Seriously, though, I think these are great pieces of advice. There are so many writers' conferences around the country who are always on the lookout for speakers, giveaways, and the like, and the people in charge really should have these things in mind when soliciting anything. I mean, you'd think it's common courtesy. Sadly, I hear too many stories where it's not. I'll make sure to forward this post to my chapter's administration as we prep for our conference. x♥x

miaohdeux said...

My burlesque teacher (who is a well-known dancer, has performed on TV and around the world) gets asked for stuff a LOT. And sometimes she shares the most ridiculous requests.

Like someone who wanted her to shill this skincare program...to get rid of cellulite. Her (polite, but withering) response was, "I teach burlesque so women will feel good about themselves. I'm not going to get them in here and tell them how to get rid of cellulite."

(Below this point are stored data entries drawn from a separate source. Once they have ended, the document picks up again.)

/-- Settles O22, formula by formula. -/
theorem pcgDrawMatchesRule : Obligations.PcgDrawMatchesRule :=
  fun c => ⟨toNat_pcgStep c, c.step_pi, toNat_pcgOutput c, fun _ _ h => pcgDraw_of_get h⟩

/-- The increment PCG.SEED constructs, from initseq = v[127:64]. -/
theorem toNat_pcgSeeded_pi (v : Nat) : (pcgSeeded v).pi.toNat = (2 * (v / 2 ^ 64) + 1) % 2 ^ 64 := by
  have hinc : (pcgSeeded v).pi = BitVec.ofNat 64 (v / 2 ^ 64) <<< 1 ||| 1#64 := rfl
  have hone : (1#64).toNat = 1 % 2 ^ 64 := rfl
  rw [hinc, BitVec.toNat_or, BitVec.toNat_shiftLeft, hone, ← Nat.or_mod_two_pow,
    ← Nat.shiftLeft_add_eq_or_of_lt (by decide), Nat.shiftLeft_eq, BitVec.toNat_ofNat]
  omega

/-- The state PCG.SEED constructs: the first step, from state 0, leaves the increment. -/
theorem toNat_pcgSeeded_ps (v : Nat) : (pcgSeeded v).ps.toNat =
    pcgStep (((pcgSeeded v).pi.toNat + v % 2 ^ 64) % 2 ^ 64) (pcgSeeded v).pi.toNat := by
  have hfirst : ∀ pi : Word64, PcgCore.step ⟨0, pi⟩ = ⟨pi, pi⟩ := fun pi => by simp [PcgCore.step]
  simp only [pcgSeeded, hfirst, toNat_pcgStep, PcgCore.step_pi, BitVec.toNat_add, BitVec.toNat_ofNat]

/-! ### Xoshiro draws and seeds (R241, R242, R246) -/

theorem toNat_xoOutput (c : XoCore) : (Machine.xoOutput c).toNat = Spec.xoOutput c.s0.toNat c.s3.toNat := by
  simp only [Machine.xoOutput, Spec.xoOutput, BitVec.toNat_add, toNat_rotateLeft_eq_rotl64]

theorem xoWords_xoStep (c : XoCore) :
    xoWords (Machine.xoStep c) = Spec.xoStep c.s0.toNat c.s1.toNat c.s2.toNat c.s3.toNat := by
  simp only [xoWords, Machine.xoStep, Spec.xoStep, BitVec.toNat_xor, toNat_rotateLeft_eq_rotl64, BitVec.toNat_shiftLeft,
    Nat.shiftLeft_eq]

/-- Settles O23, formula by formula. -/
theorem xoDrawMatchesRule : Obligations.XoDrawMatchesRule :=
  fun c => ⟨xoWords_xoStep c, toNat_xoOutput c, fun _ _ h => xoDraw_of_get h⟩

/-- The words that XO.SEED loads are those of its seed, lowest first. -/
theorem xoSeeded_words {v : Nat} (h : v < 2 ^ 256) :
    v = (xoSeeded v).s0.toNat + 2 ^ 64 * (xoSeeded v).s1.toNat + 2 ^ 128 * (xoSeeded v).s2.toNat +
      2 ^ 192 * (xoSeeded v).s3.toNat := by
  simp only [xoSeeded, BitVec.toNat_ofNat]
  omega

/-! ### The all-zero Xoshiro core (R251) -/

/-- The rotation of R242 is zero only of zero: it keeps the low 19 and the high 45 bits. -/
theorem eq_zero_of_rotateLeft_eq_zero {x : Word64} (h : x.rotateLeft 45 = 0#64) : x = 0#64 := by
  rw [BitVec.rotateLeft_def, Nat.mod_eq_of_lt (by decide), BitVec.or_eq_zero_iff] at h
  have hlow := congrArg BitVec.toNat h.1
  have hhigh := congrArg BitVec.toNat h.2
  rw [BitVec.toNat_shiftLeft, Nat.shiftLeft_eq, BitVec.toNat_zero] at hlow
  rw [BitVec.toNat_ushiftRight, Nat.shiftRight_eq_div_pow, BitVec.toNat_zero] at hhigh
  exact BitVec.eq_of_toNat_eq (by rw [BitVec.toNat_zero]; omega)

theorem eq_zero_of_eq_shiftLeft {x : Word64} (h : x = x <<< 17) : x = 0#64 := by
  have hx := congrArg BitVec.toNat h
  rw [BitVec.toNat_shiftLeft, Nat.shiftLeft_eq] at hx
  exact BitVec.eq_of_toNat_eq (by rw [BitVec.toNat_zero]; omega)

/-- Only the all-zero core steps to the all-zero core. -/
theorem eq_zero_of_xoStep_eq_zero {c : XoCore} (h : Machine.xoStep c = ⟨0, 0, 0, 0⟩) : c = ⟨0, 0, 0, 0⟩ := by
  obtain ⟨s0, s1, s2, s3⟩ := c
  simp only [Machine.xoStep, XoCore.mk.injEq, BitVec.ofNat_eq_ofNat] at h ⊢
  obtain ⟨h0, h1, h2, h3⟩ := h
  have h31 := eq_zero_of_rotateLeft_eq_zero h3
  rw [h31, BitVec.xor_zero] at h0
  rw [h0, BitVec.xor_zero, BitVec.xor_eq_zero_iff] at h1 h2
  have hs1 := eq_zero_of_eq_shiftLeft (h1.trans h2)
  exact ⟨h0, hs1, h1 ▸ hs1, (BitVec.xor_eq_zero_iff.mp h31).trans hs1⟩

end Sys2Proof.Machine
end

section
/-! The PRNG commands (42_prng.md): seeds, raw draws and bounded draws, and where the all-zero Xoshiro core comes from. -/

namespace Sys2Proof.Machine

open Sys2Proof.Spec

/-! ### A command on a core that is there (R128) -/

section
variable {i : Instr} {s : State} {e : CoreId} {run : State → State}

theorem exec_of_onPcg (he : e.val < s.pcg.length) (h : exec i s = .next (s.onPcg e run)) : exec i s = .next (run s) := by
  rw [h, State.onPcg_of_lt he]

theorem exec_of_onXo (he : e.val < s.xo.length) (h : exec i s = .next (s.onXo e run)) : exec i s = .next (run s) := by
  rw [h, State.onXo_of_lt he]

theorem onPcg_of_err_eq_false (h : (s.onPcg e run).err = false) : s.onPcg e run = run s := by
  by_cases he : e.val < s.pcg.length
  · exact State.onPcg_of_lt he run
  · rw [State.onPcg_of_not_lt he] at h
    cases h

Your post is a good reminder to learn to say no. I am not an awesome published author like you, but I'm a theater critic (for a well-known Chicago theater website), and I write about books and films as well. I've gotten some bizarre/rude/presumptuous requests since I started blogging in 2009. I have limited time (I also work a day job) and like you said, so many of them are things I'd never do anyway!

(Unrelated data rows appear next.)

-- ==== Sys2Proof/Machine/Flags.lean ====
section
/-! DEFINITION. Every flag and every word the host reads flags from: STATUS, ERR, CAL_FLAGS, CALCFG's policy bits, IE's
enables, and the flags of the calibration pipeline. -/

namespace Sys2Proof.Machine

/-! ### STATUS (R27) -/

/-- STATUS.BUSY: `st.seq_owner` = HOST (R40). -/
def State.busy (s : State) : Bool := decide (s.st.seqOwner = .host)

/-- STATUS.OFFSET_MODE's code (R27). -/
def offsetCode : OffsetMode → BitVec 2
  | .off => 0
  | .on => 1
  | .unknown => 2

/-- STATUS.ENG_STATE's code (R27, R100). -/
def engCode : EngState → BitVec 3
  | .idle => 0
  | .guard => 1
  | .setup => 2
  | .sending => 3
  | .awaiting => 4
  | .hold => 5

/-- STATUS.REC_PHASE's code (R27, R169). -/
def recPhaseCode : RecPhase → BitVec 3
  | .none => 0
  | .preHigh => 1
  | .low => 2
  | .postWait => 3
  | .reinit => 4
  | .reload => 5

/-- The word a read of STATUS returns (R27). -/
def statusWord (s : State) : Word :=
  (0 : BitVec 5) ++ recPhaseCode s.st.recPhase ++ engCode s.st.engState ++ BitVec.ofNat 5 s.st.blkCount
    ++ (0 : BitVec 1) ++ BitVec.ofBool s.st.blkValid ++ offsetCode s.st.offsetMode ++ BitVec.ofNat 2 s.st.failCount
    ++ BitVec.ofBool s.rpe.lock ++ BitVec.ofBool s.rpe.rxOverflow ++ BitVec.ofBool s.rpe.wrLocked
    ++ BitVec.ofBool s.rpe.cmdOverrun ++ BitVec.ofBool s.rpe.recoveryFailed ++ BitVec.ofBool s.rpe.recovered
    ++ BitVec.ofBool s.rpe.unhealthyEvt ++ BitVec.ofBool s.rpe.resetting ++ BitVec.ofBool s.rpe.done
    ++ BitVec.ofBool s.busy

/-- The W1C write of STATUS (R27): bits 1 and 3–8 clear where `w` has a 1; every other bit ignores the write. -/
def clearStatus (w : Word) (r : RpeRegs) : RpeRegs :=
  { r with
    done := r.done && !w.getLsbD 1
    unhealthyEvt := r.unhealthyEvt && !w.getLsbD 3
    recovered := r.recovered && !w.getLsbD 4
    recoveryFailed := r.recoveryFailed && !w.getLsbD 5
    cmdOverrun := r.cmdOverrun && !w.getLsbD 6
    wrLocked := r.wrLocked && !w.getLsbD 7
    rxOverflow := r.rxOverflow && !w.getLsbD 8 }

/-! ### ERR (R28) and its codes (R161) -/

/-- ERR_CODE OK. -/
def codeOk : BitVec 4 := 0
/-- ERR_CODE ChecksumMismatch. -/
def codeChecksumMismatch : BitVec 4 := 1
/-- ERR_CODE Timeout. -/
def codeTimeout : BitVec 4 := 2
/-- ERR_CODE ConfigurationIncomplete. -/
def codeConfigurationIncomplete : BitVec 4 := 3
/-- ERR_CODE PreconditionViolation. -/
def codePreconditionViolation : BitVec 4 := 4
/-- ERR_CODE DeviceResetting. -/
def codeDeviceResetting : BitVec 4 := 5
/-- ERR_CODE BadCommand. -/
def codeBadCommand : BitVec 4 := 6

/-- `err(o)` of a failing outcome (R122): 1 for CKSUM_MISMATCH, 2 for TIMEDOUT; the other outcomes carry no error. -/
def errOf : TxOutcome → BitVec 4
  | .cksumMismatch => codeChecksumMismatch
  | .timedOut => codeTimeout
  | .complete => codeOk
  | .completeNoCheck => codeOk
  | .none => codeOk

/-- The word a read of ERR returns (R28). -/
def errWord (r : RpeRegs) : Word := (0 : BitVec 12) ++ r.recCause ++ r.errStep ++ r.errCause ++ r.errCode

/-! ### CALCFG (R24) -/

/-- CALCFG[0] = ANTICREEP_EN. -/
def HostRegs.antiCreepEn (h : HostRegs) : Bool := h.calcfg.getLsbD 0
/-- CALCFG[1] = CUR_SUPPRESS_EN. -/
def HostRegs.curSuppressEn (h : HostRegs) : Bool := h.calcfg.getLsbD 1
/-- CALCFG[2] = B_FACTOR_MODE. -/
def HostRegs.bFactorMode (h : HostRegs) : Bool := h.calcfg.getLsbD 2
/-- CALCFG[3] = FREQ_DIV. -/
def HostRegs.freqDiv (h : HostRegs) : Bool := h.calcfg.getLsbD 3
/-- CALCFG[4] = SIGN_SRC. -/
def HostRegs.signSrc (h : HostRegs) : Bool := h.calcfg.getLsbD 4

/-- The word a read of CALCFG returns. -/
def calcfgWord (h : HostRegs) : Word := (0 : BitVec 27) ++ h.calcfg

/-! ### DEVCFG (R21) -/

/-- DEVCFG.WIRE_MODE's code (R21). -/
def wireModeCode : WireMode → BitVec 2
  | .uart => 0
  | .spi4 => 1
  | .spi3 => 2

/-- WIRE_MODE after a write of `v` to DEVCFG[3:2]: write-any-read-legal, 3 leaves it (R22). -/
def wireModeWritten (old : WireMode) (v : BitVec 2) : WireMode :=
  if v = 0 then .uart else if v = 1 then .spi4 else if v = 2 then .spi3 else old

/-- The word a read of DEVCFG returns. -/
def devcfgWord (h : HostRegs) : Word := (0 : BitVec 28) ++ wireModeCode h.wireMode ++ h.devAddr

/-! ### CAL_FLAGS (R32) and the pipeline's flags -/

/-- The word a read of CAL_FLAGS returns (R32). -/
def calFlagsWord (s : State) : Word :=
  (0 : BitVec 22) ++ BitVec.ofBool s.st.creepB ++ BitVec.ofBool s.st.creepA ++ (0 : BitVec 3)
    ++ BitVec.ofBool s.rpe.calFlags.divZero ++ BitVec.ofBool s.rpe.calFlags.suppressed
    ++ BitVec.ofBool s.rpe.calFlags.ovf ++ BitVec.ofBool s.rpe.calFlags.creep ++ BitVec.ofBool s.rpe.calFlags.sign

/-- OVF of a value before BCD encoding (R136). -/
def overflows (q : Nat) : Bool := decide (10 ^ 8 ≤ q)

/-- The sign of a signed kind (R142): raw[31], or CMD.DIR where SIGN_SRC = 1. -/
def signOf (h : HostRegs) (raw cmd : Word) : Bool := if h.signSrc then cmd.getLsbD 16 else raw.getLsbD 31

/-- The anti-creep test of a power kind (R145), exact on naturals: `mag` below 1.5‰ of (IB/1000)·(UN/100), or a zero
factor; false while ANTICREEP_EN = 0. -/
def creepOf (fracBits : Nat) (h : HostRegs) (mag factor : Nat) : Bool :=
  h.antiCreepEn
    && (decide (factor = 0)
      || decide (2 * 10 ^ 8 * mag * 2 ^ fracBits < 3 * h.ib.toNat * h.un.toNat * factor))

/-- The near-zero current suppression (R147): `creep` is the flag of the paired power command. -/
def suppressOf (h : HostRegs) (creep : Bool) (q : Nat) : Bool :=
  h.curSuppressEn && creep && decide (q < h.iSuppressTh.toNat)

/-! ### The interrupt line (R172) -/

/-- The output `irq`. -/
def irq (s : State) : Bool :=
  (s.rpe.done && s.host.ie.getLsbD 0)
    || (s.rpe.unhealthyEvt && s.host.ie.getLsbD 1)
    || ((s.rpe.recovered || s.rpe.recoveryFailed) && s.host.ie.getLsbD 2)

/-- The word a read of IE returns (R29). -/
def ieWord (h : HostRegs) : Word := (0 : BitVec 29) ++ h.ie

end Sys2Proof.Machine
end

(Also, one of my biggest pet peeves is when people spell my name wrong, and it happens way more often than you'd think.)

Pamela Mason said...

Great advice here! And thanks Noelle Pierce for pointing me in this direction!
To date, I've had very good results asking for donations for our writers' conference's goodie room and bags. I try to be respectful to the extreme, use "Please" and "Thank you" profusely, and give the value of saying 'Yes'.
So far, so good.

Angela Perry said...

You know what I find cool? The fact that you have the need to write this post! Congrats :)

Expat mum said...

I don't think people realize that most authors get a limited supply of their own books for free, and then every "Please can you send me a signed copy" (even if it's from relatives) costs you personally.
I would also say, in terms of having to say no, we (especially women) need to remember that it's a business decision and doesn't mean that we dislike the person making the request. They, in turn, aren't necessarily going to despise the writer for saying no.

Janet Reid said...

Yes indeed "Twana" and Noelle, where was *I* for the Daniel Craig thing??

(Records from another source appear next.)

/-! ### `latchCommand` -/

@[simp] theorem latchCommand_host (w : Word) (s : State) : (latchCommand w s).host = s.host := rfl
@[simp] theorem latchCommand_rpe_done (w : Word) (s : State) : (latchCommand w s).rpe.done = false := rfl
@[simp] theorem latchCommand_rpe_resetting (w : Word) (s : State) : (latchCommand w s).rpe.resetting = s.rpe.resetting := rfl
@[simp] theorem latchCommand_rpe_unhealthyEvt (w : Word) (s : State) : (latchCommand w s).rpe.unhealthyEvt = s.rpe.unhealthyEvt := rfl
@[simp] theorem latchCommand_rpe_recovered (w : Word) (s : State) : (latchCommand w s).rpe.recovered = s.rpe.recovered := rfl
@[simp] theorem latchCommand_rpe_recoveryFailed (w : Word) (s : State) : (latchCommand w s).rpe.recoveryFailed = s.rpe.recoveryFailed := rfl
@[simp] theorem latchCommand_rpe_cmdOverrun (w : Word) (s : State) : (latchCommand w s).rpe.cmdOverrun = s.rpe.cmdOverrun := rfl
@[simp] theorem latchCommand_rpe_wrLocked (w : Word) (s : State) : (latchCommand w s).rpe.wrLocked = s.rpe.wrLocked := rfl
@[simp] theorem latchCommand_rpe_rxOverflow (w : Word) (s : State) : (latchCommand w s).rpe.rxOverflow = s.rpe.rxOverflow := rfl
@[simp] theorem latchCommand_rpe_lock (w : Word) (s : State) : (latchCommand w s).rpe.lock = s.rpe.lock := rfl
@[simp] theorem latchCommand_rpe_errCode (w : Word) (s : State) : (latchCommand w s).rpe.errCode = s.rpe.errCode := rfl
@[simp] theorem latchCommand_rpe_errCause (w : Word) (s : State) : (latchCommand w s).rpe.errCause = s.rpe.errCause := rfl
@[simp] theorem latchCommand_rpe_errStep (w : Word) (s : State) : (latchCommand w s).rpe.errStep = s.rpe.errStep := rfl
@[simp] theorem latchCommand_rpe_recCause (w : Word) (s : State) : (latchCommand w s).rpe.recCause = s.rpe.recCause := rfl
@[simp] theorem latchCommand_rpe_cksumErrCnt (w : Word) (s : State) : (latchCommand w s).rpe.cksumErrCnt = s.rpe.cksumErrCnt := rfl
@[simp] theorem latchCommand_rpe_timeoutCnt (w : Word) (s : State) : (latchCommand w s).rpe.timeoutCnt = s.rpe.timeoutCnt := rfl
@[simp] theorem latchCommand_rpe_calOut (w : Word) (s : State) : (latchCommand w s).rpe.calOut = s.rpe.calOut := rfl
@[simp] theorem latchCommand_rpe_calFlags (w : Word) (s : State) : (latchCommand w s).rpe.calFlags = s.rpe.calFlags := rfl
@[simp] theorem latchCommand_rpe_lastCksum (w : Word) (s : State) : (latchCommand w s).rpe.lastCksum = s.rpe.lastCksum := rfl
@[simp] theorem latchCommand_rpe_result (w : Word) (s : State) : (latchCommand w s).rpe.result = s.rpe.result := rfl
@[simp] theorem latchCommand_st_cmd (w : Word) (s : State) : (latchCommand w s).st.cmd = w := rfl
@[simp] theorem latchCommand_st_seqList (w : Word) (s : State) : (latchCommand w s).st.seqList = s.st.seqList := rfl
@[simp] theorem latchCommand_st_seqStep (w : Word) (s : State) : (latchCommand w s).st.seqStep = s.st.seqStep := rfl
@[simp] theorem latchCommand_st_seqOwner (w : Word) (s : State) : (latchCommand w s).st.seqOwner = s.st.seqOwner := rfl
@[simp] theorem latchCommand_st_engState (w : Word) (s : State) : (latchCommand w s).st.engState = s.st.engState := rfl
@[simp] theorem latchCommand_st_txFrame (w : Word) (s : State) : (latchCommand w s).st.txFrame = s.st.txFrame := rfl
@[simp] theorem latchCommand_st_txIdx (w : Word) (s : State) : (latchCommand w s).st.txIdx = s.st.txIdx := rfl
@[simp] theorem latchCommand_st_expN (w : Word) (s : State) : (latchCommand w s).st.expN = s.st.expN := rfl
@[simp] theorem latchCommand_st_waitTicks (w : Word) (s : State) : (latchCommand w s).st.waitTicks = s.st.waitTicks := rfl
@[simp] theorem latchCommand_st_gapTicks (w : Word) (s : State) : (latchCommand w s).st.gapTicks = s.st.gapTicks := rfl
@[simp] theorem latchCommand_st_rxFifo (w : Word) (s : State) : (latchCommand w s).st.rxFifo = s.st.rxFifo := rfl
@[simp] theorem latchCommand_st_outcome (w : Word) (s : State) : (latchCommand w s).st.outcome = s.st.outcome := rfl
@[simp] theorem latchCommand_st_respWords (w : Word) (s : State) : (latchCommand w s).st.respWords = s.st.respWords := rfl
@[simp] theorem latchCommand_st_failCount (w : Word) (s : State) : (latchCommand w s).st.failCount = s.st.failCount := rfl
@[simp] theorem latchCommand_st_offsetMode (w : Word) (s : State) : (latchCommand w s).st.offsetMode = s.st.offsetMode := rfl
@[simp] theorem latchCommand_st_blkValid (w : Word) (s : State) : (latchCommand w s).st.blkValid = s.st.blkValid := rfl
@[simp] theorem latchCommand_st_blkCount (w : Word) (s : State) : (latchCommand w s).st.blkCount = s.st.blkCount := rfl
@[simp] theorem latchCommand_st_recPhase (w : Word) (s : State) : (latchCommand w s).st.recPhase = s.st.recPhase := rfl
@[simp] theorem latchCommand_st_creepA (w : Word) (s : State) : (latchCommand w s).st.creepA = s.st.creepA := rfl
@[simp] theorem latchCommand_st_creepB (w : Word) (s : State) : (latchCommand w s).st.creepB = s.st.creepB := rfl
@[simp] theorem latchCommand_st_lineLow (w : Word) (s : State) : (latchCommand w s).st.lineLow = s.st.lineLow := rfl
@[simp] theorem latchCommand_env (w : Word) (s : State) : (latchCommand w s).env = s.env := rfl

Seriously, this is a very concise (and nice!) post about a growing problem. The more blogs and conferences are out there, the more requests.

Thanks for your kind words about my post on the subject as well.

Jasmine said...

Great advice - that I WILL be following! Thank you! I am not yet at the point of needing to use it, but I have certainly bookmarked your page to come back to when I do! LOVE your writing style too, by the way! Keep up the great work. Jx

Raley Blue said...

Well crap. I used to do gymnastics with a girl named Twana (pronounced "Tah-wanna." She was very bendy. I was really hoping I'd found my long lost friend again in you.

Oh well, can I at least get in on that group hug with the complimentary butt pats?

BTW, my cat pee copy of BELIEVE IT OR NOT is one our household's most treasured possessions. And even though I told you when I won it that you didn't have to send me a fresh copy as well, I'm so very grateful you did. It's turned out to be one of my favorite books. I love that you took the time to personalize it too. You now have a devoted family of six cheering you on and buying at least one (sometimes two if it's both digital and print)of everything you publish. WE LOVE TAWNA FENSKE IN THE HOUSE. WE WILL ALWAYS SAY YES TO YOU! :)

Unknown said...

I'd do the speak at an event, so long as it's close to home and they buy me lunch.

Pauline said...

If I had money for every time someone calls me "Paula" in an email (My name is Pauline, it's in the sig line and on my website and everywhere I interact, but hey....). Not a good way to start with me.

And then there are the ones who tell me they haven't read any of my books, but want me to read something of theirs...

It's a very strange world we live in. LOL

Handy Man, Crafty Woman said...

Great article! No one can spell my name, either. (Laurie).